After selecting the time and person to tell (and preferably when that person is having a good day), present your case. How to tell depends upon your pregnancy, your job, your wishes, and the reception you imagine you will get from your supervisor and coworkers. As in any negotiations, consider where the other person is coming from. Your supervisor wants to know when you are leaving, when you are coming back, and how best to fill in the gap while you’re gone. Be ready with those answers. Realistically, your supervisor is more concerned about the company’s operations than your personal needs. Your employer must consider the possibility that you may later decide not to return to work (although studies show that attractive maternity leave policies and a family-friendly workplace make it more likely that women will return).

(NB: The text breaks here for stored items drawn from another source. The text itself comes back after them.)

-- ==== Sys2Proof/Tests/Slice0.lean ====
section
/-!
SUPPORT. Tests: an ill-formed command for each check, one or two single steps of every command with results taken from the rules of
the spec, and for every statement states and operands that meet its hypotheses.
-/
set_option maxRecDepth 1000000
set_option exponentiation.threshold 512
set_option Elab.async false

namespace Sys2Proof.Tests

open Machine Machine.Dev

/-- The state after reset of the stack's master, with no fuse blown and STACK_ID 0. -/
def base : State := { State.reset with fuses := {} }
/-- That state with some registers set. -/
def st (rs : List (Nat × Word)) : State := { base with regs := rs.foldl (fun m x => SMap.set Reg.resetVal m x.1 x.2) [] }
/-- Command `c` answers a next state of which `p` holds. -/
def ok (c : Instr) (s : State) (p : State → Bool) : Bool := match exec c s with | .next t => p t | _ => false
/-- A run of `n` zero bytes. -/
def zs (n : Nat) : Bytes := List.replicate n 0

theorem safe_of (s : State) (h1 : s.fmem.bytes = []) (h2 : s.stores = []) (h3 : s.fault.due = []) : Safe s :=
  ⟨by rw [h1]; rfl, h2, h3⟩
theorem safe_st (rs : List (Nat × Word)) : Safe (st rs) := safe_of _ rfl rfl rfl
theorem calm_of (s : State) (h1 : s.fmem.bytes = []) (h2 : s.stores = []) (h3 : s.fault.due = []) (h4 : s.slices = []) (h5 : s.spars = []) : Calm s :=
  ⟨safe_of s h1 h2 h3, by rw [h4]; rfl, by simp [h4], fun n c hc => by simp [spar, h5, SMap.get] at hc⟩
theorem calm_st (rs : List (Nat × Word)) : Calm (st rs) := calm_of _ rfl rfl rfl rfl rfl

/-- Premises that the routine of a standard command in context `k` of engine 20 needs. -/
def onCmd (s : State) (op k : Nat) : Bool :=
  s.fetches 20 && !(s.engine 20).committed && !s.memFenced 20 && fld ((s.engine 20).cmd.getD 1 0) 31 24 == op && (s.engine 20).cur == some k &&
    (s.engine 20).changes == [] && (k == 0 || ((s.ctx 20 k).ended == none && decide ((s.ctx 20 k).cmdIdx + 1 < s.ctxCount 20 k)))
theorem onCmd_runs (s : State) (op k : Nat) (h : onCmd s op k = true) : s.OnCommand 20 op k := by
  simp [onCmd] at h
  exact ⟨⟨h.1.1.1.1.1.1, h.1.1.1.1.1.2⟩, h.1.1.1.1.2, h.1.1.1.2, h.1.1.2, h.1.2, by simpa using h.2⟩
/-- An access of the running context that reaches its bytes. -/
def reach (s : State) (i n : Nat) : Bool := !s.isoRefused (s.segTenant 20) (s.segAddr 20 i) n && !touchesHole (s.segAddr 20 i) n
/-- A store of the running command that lands. -/
def lands (s : State) (i n : Nat) : Bool := reach s i n && s.inWin 20 i && s.inWin 20 (i + ceilDiv n 4 - 1)

/-! Steps on small states. -/

theorem test_empty_queue_idles : (match step base with | .next t => t == base | _ => false) = true := by decide
theorem test_word_spells_no_command : decodeTableWord 32 0 = none ∧ base.withFetchWord 32 5 = base := by decide
theorem test_reset_values : State.reset.rd 0x0 = 0x91280100 ∧ State.reset.rd 0x4 = 0x10 ∧ State.reset.rd 0x200 = 60 ∧
    State.reset.island.power = .cold := by decide

/-! Lanes. Spar 0 carries one port of eight lanes, enabled (R95). -/

/-- MAC_SPAR_MODE 0 of spar 0 and EN of port 0. -/
def oct : List (Nat × Word) := [(Reg.MAC_SPAR_MODE 0, 1), (Reg.MAC_CFG 0, 1)]
theorem test_los_in_data : ok (.losAssert 3 59999 1500) (st ((Reg.LANE_STATE 3, 6) :: (Reg.LANE_RX_STATUS 3, 0) :: oct)) (fun t =>
    t.rd (Reg.LANE_RX_STATUS 3) == 1 && t.rd (Reg.LANE_EVENT 3) == 1 && t.laneState 3 == 2) = true := by decide
theorem test_los_in_resume : ok (.losAssert 3 59999 1500) (st ((Reg.LANE_STATE 3, 3) :: oct)) (fun t => t.laneState 3 == 3) = true := by decide
theorem test_los_ends : ok (.losDeassert 3 90001 15000) (st ((Reg.LANE_STATE 3, 2) :: (Reg.LANE_RX_STATUS 3, 1) :: oct)) (fun t =>
    t.rd (Reg.LANE_RX_STATUS 3) == 0 && t.laneState 3 == 4) = true := by decide
theorem test_los_ends_with_held_coefficients : ok (.losDeassert 3 90001 15000) { st ((Reg.LANE_STATE 3, 2) :: (Reg.LANE_RX_STATUS 3, 1) ::
    (Reg.LANE_TRAIN_CTRL 3, 0x01000000) :: oct) with lanes := [(3, { held := true })] } (fun t => t.laneState 3 == 3) = true := by decide
theorem test_lol_clears_lock : ok (.lolAssert 0 3001 0) (st ((Reg.LANE_STATE 0, 4) :: (Reg.LANE_RX_STATUS 0, 4) :: oct)) (fun t =>
    t.rd (Reg.LANE_RX_STATUS 0) == 0x0BB90002 && t.rd (Reg.LANE_EVENT 0) == 2 && t.laneState 0 == 4) = true := by decide
theorem test_lol_ends : ok (.lolDeassert 0 3000 4096) (st [(Reg.LANE_RX_STATUS 0, 2)]) (fun t => t.rd (Reg.LANE_RX_STATUS 0) == 0x0BB80004) = true := by decide
theorem test_lol_exactly_at_the_limit : ok (.lolAssert 0 3000 255) (st [(Reg.LANE_RX_STATUS 0, 4)]) (fun t => t.rd (Reg.LANE_RX_STATUS 0) == 0x0BB80004) = true := by decide
theorem test_los_dip_too_short : ok (.losAssert 3 0 1499) (st ((Reg.LANE_STATE 3, 6) :: (Reg.LANE_RX_STATUS 3, 0) :: oct)) (fun t =>
    t.rd (Reg.LANE_RX_STATUS 3) == 0) = true := by decide
theorem test_align_loss : ok (.alignLockLoss 0) (st ((Reg.MAC_STATUS 0, 3) :: oct)) (fun t =>
    t.rd (Reg.MAC_STATUS 0) == 0 && t.rd (Reg.MAC_EVENT 0) == 1) = true := by decide
theorem test_align_gain_waits_for_lanes : ok (.alignLockGain 0) (st oct) (fun t => t.rd (Reg.MAC_STATUS 0) == 2) = true := by decide
theorem test_align_gain_brings_port_up : ok (.alignLockGain 8) (st [(Reg.MAC_SPAR_MODE 1, 5), (Reg.MAC_CFG 8, 1), (Reg.LANE_STATE 8, 6), (Reg.LANE_RX_STATUS 8, 4)])
    (fun t => t.rd (Reg.MAC_STATUS 8) == 3 && t.rd (Reg.MAC_EVENT 8) == 1) = true := by decide
theorem test_resume_lock : ok (.resumeLock 3 0x60) (st ((Reg.LANE_STATE 3, 3) :: oct)) (fun t =>
    t.fget (Reg.LANE_RX_STATUS 3) 15 8 == 0x60 && t.laneState 3 == if 0x60 < t.fget (Reg.LANE_TRAIN_CTRL 3) 15 8 then 3 else 6) = true := by decide
theorem test_resume_lock_weak : ok (.resumeLock 3 7) (st ((Reg.LANE_STATE 3, 3) :: (Reg.LANE_TRAIN_CTRL 3, 0x0800) :: oct)) (fun t =>
    t.laneState 3 == 3) = true := by decide
theorem test_resume_timeout : ok (.resumeTimeout 3) (st ((Reg.LANE_STATE 3, 3) :: oct)) (fun t => t.laneState 3 == 4) = true := by decide
theorem test_train_done_reversed : ok (.trainLocalDone 1 7 6 true []) (st ((Reg.LANE_STATE 1, 4) :: (Reg.LANE_TRAIN_CTRL 1, 0x8000) :: oct)) (fun t =>
    t.fget (Reg.LANE_TRAIN_STATUS 1) 7 3 == 27 && t.laneState 1 == 4 && t.fget (Reg.LANE_RX_STATUS 1) 15 8 == 7) = true := by decide
theorem test_train_done_no_mapping : ok (.trainLocalDone 1 255 3 false []) (st ((Reg.LANE_STATE 1, 4) :: oct)) (fun t =>
    t.fget (Reg.LANE_TRAIN_STATUS 1) 11 8 == 3 && t.laneState 1 == 7 && t.rd (Reg.LANE_EVENT 1) == 8) = true := by decide
theorem test_partner_ready : ok (.partnerReady 1) (st ((Reg.LANE_STATE 1, 5) :: oct)) (fun t =>
    t.laneState 1 == 6 && t.rd (Reg.LANE_EVENT 1) == 4) = true := by decide
theorem test_train_timeout : ok (.trainTimeout 1 3000 false) (st ((Reg.LANE_STATE 1, 4) :: oct)) (fun t =>
    t.laneState 1 == 7 && t.fget (Reg.LANE_TRAIN_STATUS 1) 11 8 == 1 && t.rd (Reg.LANE_EVENT 1) == 8) = true := by decide
theorem test_fail_retry : ok (.failRetry 1) (st ((Reg.LANE_STATE 1, 7) :: (Reg.LANE_RX_STATUS 1, 1) :: oct)) (fun t =>
    t.laneState 1 == 2) = true := by decide
theorem test_preset_2 : ok (.trainingRequest 5 (.preset 1)) base (fun t =>
    tapsOf (t.rd (Reg.LANE_TX_TAPS 5)) == [0, 2, -10, 48, -4] && t.outs == [.answer 5 0]) = true := by decide
theorem test_main_above_64 : ok (.trainingRequest 5 (.inc 3)) (st [(Reg.LANE_TX_TAPS 5, tapsWord [0, 0, 0, 64, 0])]) (fun t =>
    t.outs == [.answer 5 1] && t.rd (Reg.LANE_TX_TAPS 5) == 0x200000) = true := by decide
theorem test_adaptation_moves_by_one : ok (.adaptationUpdate 2 (List.replicate 24 9) (-9)) (st [(Reg.LANE_STATE 2, 6), (Reg.LANE_RX_STATUS 2, 0), (Reg.LANE_TRAIN_CTRL 2, 0x02000000)])
    (fun t => (t.lane 2).ffe == List.replicate 24 1 && t.fget (Reg.LANE_RX_EQ 2) 13 8 == 63) = true := by decide
theorem test_burst : ok (.burstDetect 2) base (fun t => t.bget (Reg.LANE_RX_STATUS 2) 3 && t.rd (Reg.LANE_EVENT 2) == 0x100) = true := by decide
theorem test_burst_ends : ok (.burstFreezeEnd 2) (st [(Reg.LANE_RX_STATUS 2, 8)]) (fun t => t.rd (Reg.LANE_RX_STATUS 2) == 0) = true := by decide
theorem test_lp_enter : ok (.laneLpEnter 2) base (fun t => t.rd (Reg.LANE_LP_CTRL 2) == 3 && t.laneState 2 == 1) = true := by decide
theorem test_lp_exit : ok (.laneLpExit 2) (st [(Reg.LANE_LP_CTRL 2, 3)]) (fun t => t.rd (Reg.LANE_LP_CTRL 2) == 6) = true := by decide
theorem test_lp_exit_done : ok (.laneLpExitDone 2) (st ((Reg.LANE_LP_CTRL 2, 6) :: (Reg.LANE_STATE 2, 1) :: (Reg.LANE_RX_STATUS 2, 1) :: oct)) (fun t =>
    t.rd (Reg.LANE_LP_CTRL 2) == 0 && t.laneState 2 == 2 && t.rd (Reg.LANE_EVENT 2) == 0x40) = true := by decide
/-- Levels of PRBS7 from seven ones on: the bits 1111111 0000001 0000011 00…, in pairs through the Gray code (R69). -/
def prbs7 : Nat → Nat → List (Fin 4)
  | 0, _ => []
  | n + 1, h => let p := patternPair 1 h; Fin.ofNat 4 (p ^^^ p / 2) :: prbs7 n (4 * h + p)
theorem test_prbs7_bits : (prbs7 7 127).map (fun x => grayBits x) = [0, 0, 0, 2, 0, 0, 3] := by decide
theorem test_gray : (upto 4).map grayBits = [0, 1, 3, 2] := by decide
theorem test_checker_locks_at_64 : ok (.checkerLock 2 (prbs7 4 127)) { st [(Reg.LANE_TEST_CTRL 2, 0x10)] with
    lanes := [(2, { chk := { hist := 127, run := 60 } })] } (fun t => t.bget (Reg.LANE_RX_STATUS 2) 4) = true := by decide
theorem test_checker_not_before : ok (.checkerLock 2 (prbs7 3 127)) { st [(Reg.LANE_TEST_CTRL 2, 0x10)] with
    lanes := [(2, { chk := { hist := 127, run := 60 } })] } (fun t => !t.bget (Reg.LANE_RX_STATUS 2) 4) = true := by decide
theorem test_checker_off : ok (.checkerLock 2 [0]) (st [(Reg.LANE_TEST_CTRL 2, 0x80)]) (fun t => !t.bget (Reg.LANE_RX_STATUS 2) 4) = true := by decide
theorem test_checker_unlock : ok (.checkerUnlock 2 [3]) { st [(Reg.LANE_TEST_CTRL 2, 0x10), (Reg.LANE_RX_STATUS 2, 0x10)] with
    lanes := [(2, { chk := { hist := 127, missed := List.replicate 15 true } })] } (fun t =>
    t.rd (Reg.LANE_RX_STATUS 2) == 0 && t.rd (Reg.LANE_EVENT 2) == 0x30) = true := by decide
theorem test_inject_one_symbol : ok (.prbsInject 2 false) (st [(Reg.LANE_STATE 2, 8), (Reg.LANE_TEST_CTRL 2, 8)]) (fun t => t.outs == [.injectedSymbol 2]) = true := by decide
theorem test_steps_of_training : ok (.trainLocalDone 1 130 1 false [⟨2, false, 140⟩, ⟨2, false, 139⟩])
    (st ((Reg.LANE_STATE 1, 4) :: oct)) (fun t => t.laneState 1 == 4 && t.fget (Reg.LANE_TRAIN_STATUS 1) 31 16 == 4 &&
      t.outs == [.request 1 1, .requestStep 1 2 false, .requestStep 1 2 false, .requestStep 1 2 true]) = true := by decide
theorem test_prbs_clear : ok (.prbsClr 2) { base with cnts := [(Reg.C_LANE_PRBS_ERR 2, 7), (Reg.C_LANE_PRBS_BITS 2, 9)] } (fun t =>
    t.cnts == []) = true := by decide
theorem test_lane_starts_without_signal : (((st ((Reg.LANE_RX_STATUS 7, 1) :: oct)).laneStart 7).laneState 7 = 2) := by decide

/-! Ports. -/

/-- Spar 1 as eight 100GbE ports, ports 8 and 9 enabled and up, MAX_FRAME 1518. -/
def ports1 : List (Nat × Word) := [(Reg.MAC_SPAR_MODE 1, 5), (Reg.MAC_CFG 8, 0x05EE0001), (Reg.MAC_CFG 9, 0x05EE0001), (Reg.MAC_STATUS 8, 3),
  (Reg.MAC_STATUS 9, 3), (Reg.LANE_STATE 8, 6), (Reg.LANE_STATE 9, 6)]
/-- A frame of 64 bytes with a good FCS. -/
def good64 : Bytes := (zs 12 ++ [8, 0] ++ zs 46) ++ fcsBytes (zs 12 ++ [8, 0] ++ zs 46)
/-- A PFC frame for class 3 with a quanta count of 5, and for class 4 with 0 (R110). -/
def pfc3 : Bytes :=
  let b := zs 12 ++ [0x88, 0x08, 1, 1, 0, 0x18] ++ zs 6 ++ [0, 5] ++ zs 34
  b ++ fcsBytes b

Only you can guess how much maternity leave time you need; only your company can guess how much time they can afford to be without you. Remember, your bargaining power depends not only on how you present your case, but also on your value to the company. If you have a unique skill required for a special job, you have more clout than if there are many others within the company who can do your job just as well. Be realistic about your needs, your negotiating power, and the needs of the company, but remember, too, that companies want to be seen as family-friendly in their maternity leave policies.